[Dataset entries]
[Start of Attachment]
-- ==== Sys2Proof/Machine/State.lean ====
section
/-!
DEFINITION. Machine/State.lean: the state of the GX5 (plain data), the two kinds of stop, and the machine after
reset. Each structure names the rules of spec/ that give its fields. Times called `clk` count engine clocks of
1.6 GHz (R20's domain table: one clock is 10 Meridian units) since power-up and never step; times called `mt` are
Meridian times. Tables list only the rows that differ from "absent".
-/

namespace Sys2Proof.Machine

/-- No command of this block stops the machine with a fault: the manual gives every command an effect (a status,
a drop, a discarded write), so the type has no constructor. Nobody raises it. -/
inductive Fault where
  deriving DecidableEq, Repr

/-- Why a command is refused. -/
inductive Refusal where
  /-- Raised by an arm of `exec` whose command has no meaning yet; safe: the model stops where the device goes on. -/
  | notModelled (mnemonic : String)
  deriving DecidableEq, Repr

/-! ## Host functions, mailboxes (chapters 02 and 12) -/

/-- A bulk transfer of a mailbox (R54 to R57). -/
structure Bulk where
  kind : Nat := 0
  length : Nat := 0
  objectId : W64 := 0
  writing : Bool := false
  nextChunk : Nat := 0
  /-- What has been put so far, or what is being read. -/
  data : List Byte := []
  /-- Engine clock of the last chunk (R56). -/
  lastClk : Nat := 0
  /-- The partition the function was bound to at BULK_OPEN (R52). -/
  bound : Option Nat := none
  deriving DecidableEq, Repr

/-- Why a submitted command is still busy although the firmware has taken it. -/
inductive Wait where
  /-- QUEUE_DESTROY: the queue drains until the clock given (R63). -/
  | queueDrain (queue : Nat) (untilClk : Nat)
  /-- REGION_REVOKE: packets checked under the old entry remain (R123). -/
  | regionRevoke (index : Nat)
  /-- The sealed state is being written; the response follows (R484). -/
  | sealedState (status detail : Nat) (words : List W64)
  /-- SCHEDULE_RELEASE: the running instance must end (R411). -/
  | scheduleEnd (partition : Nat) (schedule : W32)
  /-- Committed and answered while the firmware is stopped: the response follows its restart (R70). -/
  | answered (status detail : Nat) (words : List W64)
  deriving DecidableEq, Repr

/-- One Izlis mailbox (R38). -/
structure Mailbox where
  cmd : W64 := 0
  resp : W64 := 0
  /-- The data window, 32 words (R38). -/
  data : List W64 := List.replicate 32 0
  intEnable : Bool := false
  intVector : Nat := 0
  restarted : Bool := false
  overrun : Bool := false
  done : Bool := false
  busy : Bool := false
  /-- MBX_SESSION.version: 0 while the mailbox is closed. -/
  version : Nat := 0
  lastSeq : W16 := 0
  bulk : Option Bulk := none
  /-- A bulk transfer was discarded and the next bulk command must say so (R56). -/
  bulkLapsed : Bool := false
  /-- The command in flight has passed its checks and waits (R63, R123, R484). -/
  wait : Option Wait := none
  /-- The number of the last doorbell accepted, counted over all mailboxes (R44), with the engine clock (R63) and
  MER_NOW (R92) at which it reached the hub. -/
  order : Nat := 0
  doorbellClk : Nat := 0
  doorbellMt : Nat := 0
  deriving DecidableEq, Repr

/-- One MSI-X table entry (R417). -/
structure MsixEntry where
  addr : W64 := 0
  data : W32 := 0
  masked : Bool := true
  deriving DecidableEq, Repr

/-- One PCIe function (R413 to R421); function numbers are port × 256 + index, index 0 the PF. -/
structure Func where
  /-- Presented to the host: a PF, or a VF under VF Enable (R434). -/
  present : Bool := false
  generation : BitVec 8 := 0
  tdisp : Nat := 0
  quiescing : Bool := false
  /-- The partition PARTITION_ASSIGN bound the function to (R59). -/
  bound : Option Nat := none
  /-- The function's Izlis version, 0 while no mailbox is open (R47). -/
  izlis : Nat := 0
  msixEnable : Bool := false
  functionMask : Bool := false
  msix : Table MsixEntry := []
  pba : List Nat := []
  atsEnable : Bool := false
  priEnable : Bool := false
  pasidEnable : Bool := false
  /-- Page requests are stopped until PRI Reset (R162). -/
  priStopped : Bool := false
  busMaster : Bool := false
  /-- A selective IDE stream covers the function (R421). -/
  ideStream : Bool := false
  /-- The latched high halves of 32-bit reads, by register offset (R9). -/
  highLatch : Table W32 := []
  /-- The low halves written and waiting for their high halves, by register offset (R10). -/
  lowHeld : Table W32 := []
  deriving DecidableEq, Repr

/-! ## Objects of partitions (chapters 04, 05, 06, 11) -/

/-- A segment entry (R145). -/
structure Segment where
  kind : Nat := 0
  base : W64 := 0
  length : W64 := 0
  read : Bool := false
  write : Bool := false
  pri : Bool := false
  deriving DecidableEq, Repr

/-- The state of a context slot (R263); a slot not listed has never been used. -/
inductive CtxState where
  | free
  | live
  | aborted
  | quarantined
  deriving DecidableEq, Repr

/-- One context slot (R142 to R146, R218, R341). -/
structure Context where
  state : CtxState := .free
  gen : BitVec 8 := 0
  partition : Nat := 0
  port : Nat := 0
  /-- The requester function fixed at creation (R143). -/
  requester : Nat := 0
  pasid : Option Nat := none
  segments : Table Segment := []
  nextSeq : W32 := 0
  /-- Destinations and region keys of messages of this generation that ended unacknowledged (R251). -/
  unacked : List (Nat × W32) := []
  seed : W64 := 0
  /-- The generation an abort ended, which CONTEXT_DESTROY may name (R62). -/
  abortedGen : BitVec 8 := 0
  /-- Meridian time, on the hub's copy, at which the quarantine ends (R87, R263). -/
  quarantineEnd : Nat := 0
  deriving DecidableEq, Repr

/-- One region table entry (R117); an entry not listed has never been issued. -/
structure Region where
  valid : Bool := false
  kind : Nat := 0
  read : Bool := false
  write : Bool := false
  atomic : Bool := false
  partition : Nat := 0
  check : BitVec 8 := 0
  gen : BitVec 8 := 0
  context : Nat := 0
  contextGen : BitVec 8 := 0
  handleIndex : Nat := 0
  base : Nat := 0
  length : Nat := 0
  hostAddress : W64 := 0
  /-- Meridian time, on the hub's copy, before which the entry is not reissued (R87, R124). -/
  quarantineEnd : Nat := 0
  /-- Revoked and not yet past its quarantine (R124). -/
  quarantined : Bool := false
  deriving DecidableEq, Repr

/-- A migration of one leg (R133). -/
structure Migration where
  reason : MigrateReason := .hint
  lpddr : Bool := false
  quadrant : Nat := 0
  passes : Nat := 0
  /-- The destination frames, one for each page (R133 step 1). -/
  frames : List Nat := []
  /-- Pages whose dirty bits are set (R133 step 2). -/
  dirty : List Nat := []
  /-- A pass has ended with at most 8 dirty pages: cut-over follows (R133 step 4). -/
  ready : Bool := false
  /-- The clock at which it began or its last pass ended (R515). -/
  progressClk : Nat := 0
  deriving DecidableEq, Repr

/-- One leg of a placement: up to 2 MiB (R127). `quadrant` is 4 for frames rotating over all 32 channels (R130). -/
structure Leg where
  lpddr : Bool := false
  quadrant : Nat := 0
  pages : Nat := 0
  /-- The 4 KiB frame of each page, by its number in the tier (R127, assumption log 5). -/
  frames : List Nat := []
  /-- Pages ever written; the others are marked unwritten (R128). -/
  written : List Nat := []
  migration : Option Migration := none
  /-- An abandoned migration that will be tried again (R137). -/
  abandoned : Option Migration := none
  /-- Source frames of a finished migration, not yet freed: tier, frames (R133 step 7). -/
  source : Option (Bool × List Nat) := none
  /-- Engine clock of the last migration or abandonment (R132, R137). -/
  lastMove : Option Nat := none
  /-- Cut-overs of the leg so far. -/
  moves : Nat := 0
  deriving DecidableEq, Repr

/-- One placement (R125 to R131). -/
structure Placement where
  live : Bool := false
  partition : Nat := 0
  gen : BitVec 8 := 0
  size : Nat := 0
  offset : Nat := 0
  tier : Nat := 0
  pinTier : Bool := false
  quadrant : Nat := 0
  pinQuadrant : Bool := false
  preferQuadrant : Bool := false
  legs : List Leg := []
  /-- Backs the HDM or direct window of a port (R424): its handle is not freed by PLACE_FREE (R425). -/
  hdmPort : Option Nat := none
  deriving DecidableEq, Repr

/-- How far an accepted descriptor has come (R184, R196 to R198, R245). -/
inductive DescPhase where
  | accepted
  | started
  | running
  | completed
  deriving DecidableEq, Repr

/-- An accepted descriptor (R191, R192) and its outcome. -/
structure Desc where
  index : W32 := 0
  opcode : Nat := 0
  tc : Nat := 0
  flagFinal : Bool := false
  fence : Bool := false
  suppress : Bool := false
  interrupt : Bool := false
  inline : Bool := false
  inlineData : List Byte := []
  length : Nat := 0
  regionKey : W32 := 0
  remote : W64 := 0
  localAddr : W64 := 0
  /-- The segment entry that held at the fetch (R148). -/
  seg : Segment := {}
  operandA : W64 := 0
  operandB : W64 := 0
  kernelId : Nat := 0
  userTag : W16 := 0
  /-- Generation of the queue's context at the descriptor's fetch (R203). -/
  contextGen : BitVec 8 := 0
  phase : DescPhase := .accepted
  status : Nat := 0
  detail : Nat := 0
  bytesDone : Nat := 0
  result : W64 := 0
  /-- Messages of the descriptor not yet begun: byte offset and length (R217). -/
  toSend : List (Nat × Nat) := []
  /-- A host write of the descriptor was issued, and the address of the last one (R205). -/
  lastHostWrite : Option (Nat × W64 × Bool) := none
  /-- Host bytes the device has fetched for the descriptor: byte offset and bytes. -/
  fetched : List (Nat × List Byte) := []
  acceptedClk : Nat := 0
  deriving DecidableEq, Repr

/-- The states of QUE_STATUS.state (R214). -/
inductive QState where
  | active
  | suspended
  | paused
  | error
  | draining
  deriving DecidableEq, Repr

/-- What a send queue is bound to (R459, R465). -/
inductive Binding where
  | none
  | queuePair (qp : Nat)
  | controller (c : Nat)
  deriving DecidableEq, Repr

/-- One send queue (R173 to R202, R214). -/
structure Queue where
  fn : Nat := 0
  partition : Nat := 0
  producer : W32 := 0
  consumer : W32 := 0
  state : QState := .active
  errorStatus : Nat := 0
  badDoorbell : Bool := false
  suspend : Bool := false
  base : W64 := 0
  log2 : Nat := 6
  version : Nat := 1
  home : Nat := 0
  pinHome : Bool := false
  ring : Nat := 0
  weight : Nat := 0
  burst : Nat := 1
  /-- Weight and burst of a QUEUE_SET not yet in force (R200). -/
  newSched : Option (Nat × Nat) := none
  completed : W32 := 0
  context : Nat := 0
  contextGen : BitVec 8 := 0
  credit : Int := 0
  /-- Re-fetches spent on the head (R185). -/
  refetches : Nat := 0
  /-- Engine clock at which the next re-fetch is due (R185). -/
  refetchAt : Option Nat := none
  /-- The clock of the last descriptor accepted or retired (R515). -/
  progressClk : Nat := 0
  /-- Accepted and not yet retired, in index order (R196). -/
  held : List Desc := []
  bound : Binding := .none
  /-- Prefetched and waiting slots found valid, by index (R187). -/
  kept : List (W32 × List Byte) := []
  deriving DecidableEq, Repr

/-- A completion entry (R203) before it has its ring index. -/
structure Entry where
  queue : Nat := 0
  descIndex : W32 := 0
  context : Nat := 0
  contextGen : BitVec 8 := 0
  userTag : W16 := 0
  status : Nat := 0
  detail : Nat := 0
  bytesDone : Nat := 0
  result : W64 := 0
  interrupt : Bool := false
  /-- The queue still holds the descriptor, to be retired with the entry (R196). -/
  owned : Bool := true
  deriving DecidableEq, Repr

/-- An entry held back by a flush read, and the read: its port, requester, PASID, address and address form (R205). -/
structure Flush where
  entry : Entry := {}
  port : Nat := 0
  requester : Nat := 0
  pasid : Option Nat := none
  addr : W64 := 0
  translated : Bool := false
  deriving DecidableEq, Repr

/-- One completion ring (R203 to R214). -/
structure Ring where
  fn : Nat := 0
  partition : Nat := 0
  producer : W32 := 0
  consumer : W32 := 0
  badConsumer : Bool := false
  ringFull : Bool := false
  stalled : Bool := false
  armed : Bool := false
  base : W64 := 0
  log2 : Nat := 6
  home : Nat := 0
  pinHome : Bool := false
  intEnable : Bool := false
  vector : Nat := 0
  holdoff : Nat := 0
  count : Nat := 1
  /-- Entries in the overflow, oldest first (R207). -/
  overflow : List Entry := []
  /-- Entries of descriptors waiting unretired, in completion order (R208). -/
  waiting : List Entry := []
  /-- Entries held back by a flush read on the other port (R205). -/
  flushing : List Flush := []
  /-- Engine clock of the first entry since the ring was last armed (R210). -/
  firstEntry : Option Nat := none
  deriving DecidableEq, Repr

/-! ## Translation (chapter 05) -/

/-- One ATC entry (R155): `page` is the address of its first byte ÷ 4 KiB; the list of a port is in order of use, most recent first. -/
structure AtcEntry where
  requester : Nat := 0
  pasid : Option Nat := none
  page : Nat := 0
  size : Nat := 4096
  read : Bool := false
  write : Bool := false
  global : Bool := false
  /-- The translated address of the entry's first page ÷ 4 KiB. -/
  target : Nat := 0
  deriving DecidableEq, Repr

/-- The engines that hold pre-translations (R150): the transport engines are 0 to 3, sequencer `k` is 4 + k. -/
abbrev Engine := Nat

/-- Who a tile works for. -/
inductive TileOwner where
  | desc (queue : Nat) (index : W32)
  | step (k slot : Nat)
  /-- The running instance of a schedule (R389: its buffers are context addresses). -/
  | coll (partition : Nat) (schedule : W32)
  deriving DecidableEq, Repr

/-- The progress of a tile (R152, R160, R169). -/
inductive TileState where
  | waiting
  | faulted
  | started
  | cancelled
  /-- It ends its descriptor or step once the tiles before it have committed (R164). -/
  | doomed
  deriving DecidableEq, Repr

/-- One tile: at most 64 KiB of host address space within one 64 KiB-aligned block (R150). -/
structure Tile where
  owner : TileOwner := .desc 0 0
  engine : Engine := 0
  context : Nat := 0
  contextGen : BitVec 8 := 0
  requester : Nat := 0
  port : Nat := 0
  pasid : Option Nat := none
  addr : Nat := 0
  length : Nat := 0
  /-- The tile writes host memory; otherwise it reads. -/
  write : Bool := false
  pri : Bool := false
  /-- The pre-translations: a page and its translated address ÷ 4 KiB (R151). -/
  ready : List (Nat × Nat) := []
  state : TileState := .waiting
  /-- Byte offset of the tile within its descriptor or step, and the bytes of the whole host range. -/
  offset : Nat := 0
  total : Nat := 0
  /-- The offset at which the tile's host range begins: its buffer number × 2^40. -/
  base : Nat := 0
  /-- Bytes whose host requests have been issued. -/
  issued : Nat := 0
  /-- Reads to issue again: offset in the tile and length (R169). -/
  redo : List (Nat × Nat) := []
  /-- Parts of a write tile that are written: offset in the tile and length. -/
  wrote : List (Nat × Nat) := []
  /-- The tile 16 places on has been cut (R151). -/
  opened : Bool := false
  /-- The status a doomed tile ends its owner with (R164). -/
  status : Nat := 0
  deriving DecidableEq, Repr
[End of Attachment]
[Start of Attachment]
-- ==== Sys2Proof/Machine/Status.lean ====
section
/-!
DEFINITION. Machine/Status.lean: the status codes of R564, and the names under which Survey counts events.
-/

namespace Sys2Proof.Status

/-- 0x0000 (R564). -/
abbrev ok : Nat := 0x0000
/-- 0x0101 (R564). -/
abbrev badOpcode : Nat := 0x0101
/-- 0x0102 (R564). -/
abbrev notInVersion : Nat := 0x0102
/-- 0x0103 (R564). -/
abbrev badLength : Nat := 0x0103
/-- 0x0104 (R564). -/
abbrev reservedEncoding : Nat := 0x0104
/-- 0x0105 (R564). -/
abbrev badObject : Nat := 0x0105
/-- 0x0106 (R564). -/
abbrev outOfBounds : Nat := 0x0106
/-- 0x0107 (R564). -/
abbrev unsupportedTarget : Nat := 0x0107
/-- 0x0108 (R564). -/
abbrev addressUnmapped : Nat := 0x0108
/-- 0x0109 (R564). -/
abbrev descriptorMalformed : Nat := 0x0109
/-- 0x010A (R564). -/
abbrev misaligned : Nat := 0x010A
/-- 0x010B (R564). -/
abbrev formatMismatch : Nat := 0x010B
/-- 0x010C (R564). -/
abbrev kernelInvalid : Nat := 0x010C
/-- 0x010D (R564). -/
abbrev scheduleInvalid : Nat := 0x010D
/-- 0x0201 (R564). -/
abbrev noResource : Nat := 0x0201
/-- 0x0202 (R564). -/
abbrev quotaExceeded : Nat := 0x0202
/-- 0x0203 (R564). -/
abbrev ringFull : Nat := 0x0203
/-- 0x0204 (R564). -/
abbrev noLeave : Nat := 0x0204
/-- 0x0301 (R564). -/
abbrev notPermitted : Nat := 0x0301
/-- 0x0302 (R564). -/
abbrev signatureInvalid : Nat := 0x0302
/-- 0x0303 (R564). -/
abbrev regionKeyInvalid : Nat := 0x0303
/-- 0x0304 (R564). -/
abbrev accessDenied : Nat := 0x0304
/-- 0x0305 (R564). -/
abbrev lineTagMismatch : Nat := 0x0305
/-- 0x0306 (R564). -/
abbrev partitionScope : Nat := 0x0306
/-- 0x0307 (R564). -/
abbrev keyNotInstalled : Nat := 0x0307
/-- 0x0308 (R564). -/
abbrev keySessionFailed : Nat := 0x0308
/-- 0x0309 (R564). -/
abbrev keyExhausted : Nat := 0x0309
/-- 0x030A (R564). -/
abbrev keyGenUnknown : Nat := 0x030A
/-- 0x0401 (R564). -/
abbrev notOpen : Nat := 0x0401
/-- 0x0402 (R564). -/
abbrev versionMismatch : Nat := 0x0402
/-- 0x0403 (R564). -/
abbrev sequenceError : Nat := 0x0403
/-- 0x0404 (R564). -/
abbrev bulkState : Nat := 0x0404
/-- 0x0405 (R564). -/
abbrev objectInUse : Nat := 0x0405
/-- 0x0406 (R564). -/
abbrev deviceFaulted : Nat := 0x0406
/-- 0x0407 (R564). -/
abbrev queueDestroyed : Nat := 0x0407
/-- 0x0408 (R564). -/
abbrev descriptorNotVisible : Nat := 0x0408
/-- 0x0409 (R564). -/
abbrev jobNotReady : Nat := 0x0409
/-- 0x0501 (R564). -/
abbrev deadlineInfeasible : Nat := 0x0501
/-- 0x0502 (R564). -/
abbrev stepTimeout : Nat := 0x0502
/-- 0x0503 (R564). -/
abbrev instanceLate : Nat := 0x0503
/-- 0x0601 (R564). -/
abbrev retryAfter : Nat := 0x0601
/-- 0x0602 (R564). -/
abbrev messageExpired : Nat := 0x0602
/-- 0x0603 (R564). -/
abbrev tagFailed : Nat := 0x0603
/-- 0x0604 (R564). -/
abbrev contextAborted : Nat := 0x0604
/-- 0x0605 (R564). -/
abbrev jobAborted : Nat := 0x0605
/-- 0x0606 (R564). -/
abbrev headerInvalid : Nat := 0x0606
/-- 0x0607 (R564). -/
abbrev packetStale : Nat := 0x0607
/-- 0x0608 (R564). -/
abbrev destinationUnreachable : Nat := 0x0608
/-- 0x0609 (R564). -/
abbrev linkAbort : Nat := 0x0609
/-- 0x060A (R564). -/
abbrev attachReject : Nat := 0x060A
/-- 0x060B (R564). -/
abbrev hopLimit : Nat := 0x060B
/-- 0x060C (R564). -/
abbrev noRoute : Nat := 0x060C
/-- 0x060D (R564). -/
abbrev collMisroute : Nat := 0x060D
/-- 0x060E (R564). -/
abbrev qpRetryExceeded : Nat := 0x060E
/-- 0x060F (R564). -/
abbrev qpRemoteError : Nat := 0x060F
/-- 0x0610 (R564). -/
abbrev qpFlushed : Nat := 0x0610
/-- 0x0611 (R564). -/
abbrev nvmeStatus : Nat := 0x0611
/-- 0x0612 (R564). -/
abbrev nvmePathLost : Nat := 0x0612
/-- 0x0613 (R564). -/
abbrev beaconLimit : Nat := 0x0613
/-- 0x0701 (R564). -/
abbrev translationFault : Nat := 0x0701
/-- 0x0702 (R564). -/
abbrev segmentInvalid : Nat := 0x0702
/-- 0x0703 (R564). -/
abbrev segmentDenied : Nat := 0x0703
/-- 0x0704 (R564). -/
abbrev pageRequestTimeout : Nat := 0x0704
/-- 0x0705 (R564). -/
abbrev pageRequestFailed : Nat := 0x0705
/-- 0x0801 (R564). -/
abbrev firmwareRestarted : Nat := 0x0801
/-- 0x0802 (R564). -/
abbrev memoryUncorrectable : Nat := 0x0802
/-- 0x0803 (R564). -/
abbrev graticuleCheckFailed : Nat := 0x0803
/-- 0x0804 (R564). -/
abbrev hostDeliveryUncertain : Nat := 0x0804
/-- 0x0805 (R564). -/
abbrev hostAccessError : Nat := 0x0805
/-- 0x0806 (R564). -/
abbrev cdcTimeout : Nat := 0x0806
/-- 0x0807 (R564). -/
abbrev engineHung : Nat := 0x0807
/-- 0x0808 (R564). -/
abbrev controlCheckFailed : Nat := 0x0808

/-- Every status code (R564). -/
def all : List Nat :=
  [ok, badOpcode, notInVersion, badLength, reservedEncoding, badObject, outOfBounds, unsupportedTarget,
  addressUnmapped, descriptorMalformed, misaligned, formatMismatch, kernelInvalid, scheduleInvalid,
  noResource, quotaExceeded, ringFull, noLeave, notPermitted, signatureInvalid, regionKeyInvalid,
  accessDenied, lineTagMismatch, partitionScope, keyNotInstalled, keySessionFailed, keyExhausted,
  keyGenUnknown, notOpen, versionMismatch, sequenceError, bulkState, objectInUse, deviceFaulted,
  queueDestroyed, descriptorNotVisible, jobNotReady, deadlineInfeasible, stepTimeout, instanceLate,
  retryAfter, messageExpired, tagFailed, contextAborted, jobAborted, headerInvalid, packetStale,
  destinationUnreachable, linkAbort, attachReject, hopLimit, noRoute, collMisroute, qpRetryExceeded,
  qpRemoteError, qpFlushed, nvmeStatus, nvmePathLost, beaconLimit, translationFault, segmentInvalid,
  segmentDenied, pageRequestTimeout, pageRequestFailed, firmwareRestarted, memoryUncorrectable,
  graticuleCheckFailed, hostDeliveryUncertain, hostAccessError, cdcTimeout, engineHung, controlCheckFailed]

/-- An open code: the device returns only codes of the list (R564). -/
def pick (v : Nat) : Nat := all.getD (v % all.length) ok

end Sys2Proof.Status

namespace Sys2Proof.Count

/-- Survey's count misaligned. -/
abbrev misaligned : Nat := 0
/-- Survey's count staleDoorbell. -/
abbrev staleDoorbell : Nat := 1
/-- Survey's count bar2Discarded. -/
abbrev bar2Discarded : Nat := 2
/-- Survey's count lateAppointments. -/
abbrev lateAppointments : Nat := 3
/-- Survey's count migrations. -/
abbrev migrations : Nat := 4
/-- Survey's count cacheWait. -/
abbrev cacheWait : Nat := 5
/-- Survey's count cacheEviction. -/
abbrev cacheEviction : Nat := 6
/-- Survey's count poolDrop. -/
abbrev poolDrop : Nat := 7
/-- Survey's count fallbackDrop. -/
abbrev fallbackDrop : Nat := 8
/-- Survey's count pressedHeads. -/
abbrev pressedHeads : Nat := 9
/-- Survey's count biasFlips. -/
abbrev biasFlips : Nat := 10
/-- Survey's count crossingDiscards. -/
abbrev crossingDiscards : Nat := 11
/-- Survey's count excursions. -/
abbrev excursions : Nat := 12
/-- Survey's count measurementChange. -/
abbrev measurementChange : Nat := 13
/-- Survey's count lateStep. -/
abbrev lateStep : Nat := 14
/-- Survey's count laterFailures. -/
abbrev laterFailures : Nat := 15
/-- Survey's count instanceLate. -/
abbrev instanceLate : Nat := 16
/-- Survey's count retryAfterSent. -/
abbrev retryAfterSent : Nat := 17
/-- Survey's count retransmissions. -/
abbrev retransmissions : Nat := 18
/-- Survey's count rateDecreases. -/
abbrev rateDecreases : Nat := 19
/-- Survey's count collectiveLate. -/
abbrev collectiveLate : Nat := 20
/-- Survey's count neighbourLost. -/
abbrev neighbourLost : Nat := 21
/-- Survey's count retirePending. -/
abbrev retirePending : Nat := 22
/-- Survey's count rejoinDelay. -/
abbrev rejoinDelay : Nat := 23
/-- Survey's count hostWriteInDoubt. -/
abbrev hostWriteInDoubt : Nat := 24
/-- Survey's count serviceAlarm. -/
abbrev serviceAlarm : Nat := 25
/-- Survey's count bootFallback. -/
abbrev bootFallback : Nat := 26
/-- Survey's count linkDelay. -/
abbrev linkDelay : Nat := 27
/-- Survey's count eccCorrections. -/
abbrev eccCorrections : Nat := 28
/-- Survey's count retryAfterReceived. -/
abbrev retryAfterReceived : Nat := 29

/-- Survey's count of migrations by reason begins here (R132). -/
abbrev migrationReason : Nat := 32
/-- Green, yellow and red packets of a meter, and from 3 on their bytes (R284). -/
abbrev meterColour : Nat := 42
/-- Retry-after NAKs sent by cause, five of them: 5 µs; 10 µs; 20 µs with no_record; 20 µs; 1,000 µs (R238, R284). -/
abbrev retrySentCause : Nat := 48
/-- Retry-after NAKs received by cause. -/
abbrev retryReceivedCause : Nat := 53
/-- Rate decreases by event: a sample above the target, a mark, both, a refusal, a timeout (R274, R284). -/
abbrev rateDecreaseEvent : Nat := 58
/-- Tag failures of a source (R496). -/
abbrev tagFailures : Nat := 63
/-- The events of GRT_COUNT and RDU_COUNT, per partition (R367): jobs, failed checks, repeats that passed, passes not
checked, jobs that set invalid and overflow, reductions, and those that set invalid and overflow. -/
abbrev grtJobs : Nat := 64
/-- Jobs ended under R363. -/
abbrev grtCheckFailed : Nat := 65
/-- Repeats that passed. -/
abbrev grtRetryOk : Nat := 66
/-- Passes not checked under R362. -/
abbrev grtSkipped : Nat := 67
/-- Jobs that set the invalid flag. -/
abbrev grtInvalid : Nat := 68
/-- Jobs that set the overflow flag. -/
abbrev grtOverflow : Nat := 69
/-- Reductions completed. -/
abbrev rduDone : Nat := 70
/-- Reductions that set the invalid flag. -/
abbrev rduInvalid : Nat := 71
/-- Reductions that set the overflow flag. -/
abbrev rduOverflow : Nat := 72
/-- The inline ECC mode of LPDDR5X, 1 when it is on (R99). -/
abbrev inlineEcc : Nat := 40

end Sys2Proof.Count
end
[End of Attachment]
Take exactly the lines from the one containing "-- ==== Sys2Proof/Machine/State.lean" through the one containing "given (R63). -/" in the data above, and output them with nothing added.

* OUTPUT FOR THIS TASK:
-- ==== Sys2Proof/Machine/State.lean ====
section
/-!
DEFINITION. Machine/State.lean: the state of the GX5 (plain data), the two kinds of stop, and the machine after
reset. Each structure names the rules of spec/ that give its fields. Times called `clk` count engine clocks of
1.6 GHz (R20's domain table: one clock is 10 Meridian units) since power-up and never step; times called `mt` are
Meridian times. Tables list only the rows that differ from "absent".
-/

namespace Sys2Proof.Machine

/-- No command of this block stops the machine with a fault: the manual gives every command an effect (a status,
a drop, a discarded write), so the type has no constructor. Nobody raises it. -/
inductive Fault where
  deriving DecidableEq, Repr

/-- Why a command is refused. -/
inductive Refusal where
  /-- Raised by an arm of `exec` whose command has no meaning yet; safe: the model stops where the device goes on. -/
  | notModelled (mnemonic : String)
  deriving DecidableEq, Repr

/-! ## Host functions, mailboxes (chapters 02 and 12) -/

/-- A bulk transfer of a mailbox (R54 to R57). -/
structure Bulk where
  kind : Nat := 0
  length : Nat := 0
  objectId : W64 := 0
  writing : Bool := false
  nextChunk : Nat := 0
  /-- What has been put so far, or what is being read. -/
  data : List Byte := []
  /-- Engine clock of the last chunk (R56). -/
  lastClk : Nat := 0
  /-- The partition the function was bound to at BULK_OPEN (R52). -/
  bound : Option Nat := none
  deriving DecidableEq, Repr

/-- Why a submitted command is still busy although the firmware has taken it. -/
inductive Wait where
  /-- QUEUE_DESTROY: the queue drains until the clock given (R63). -/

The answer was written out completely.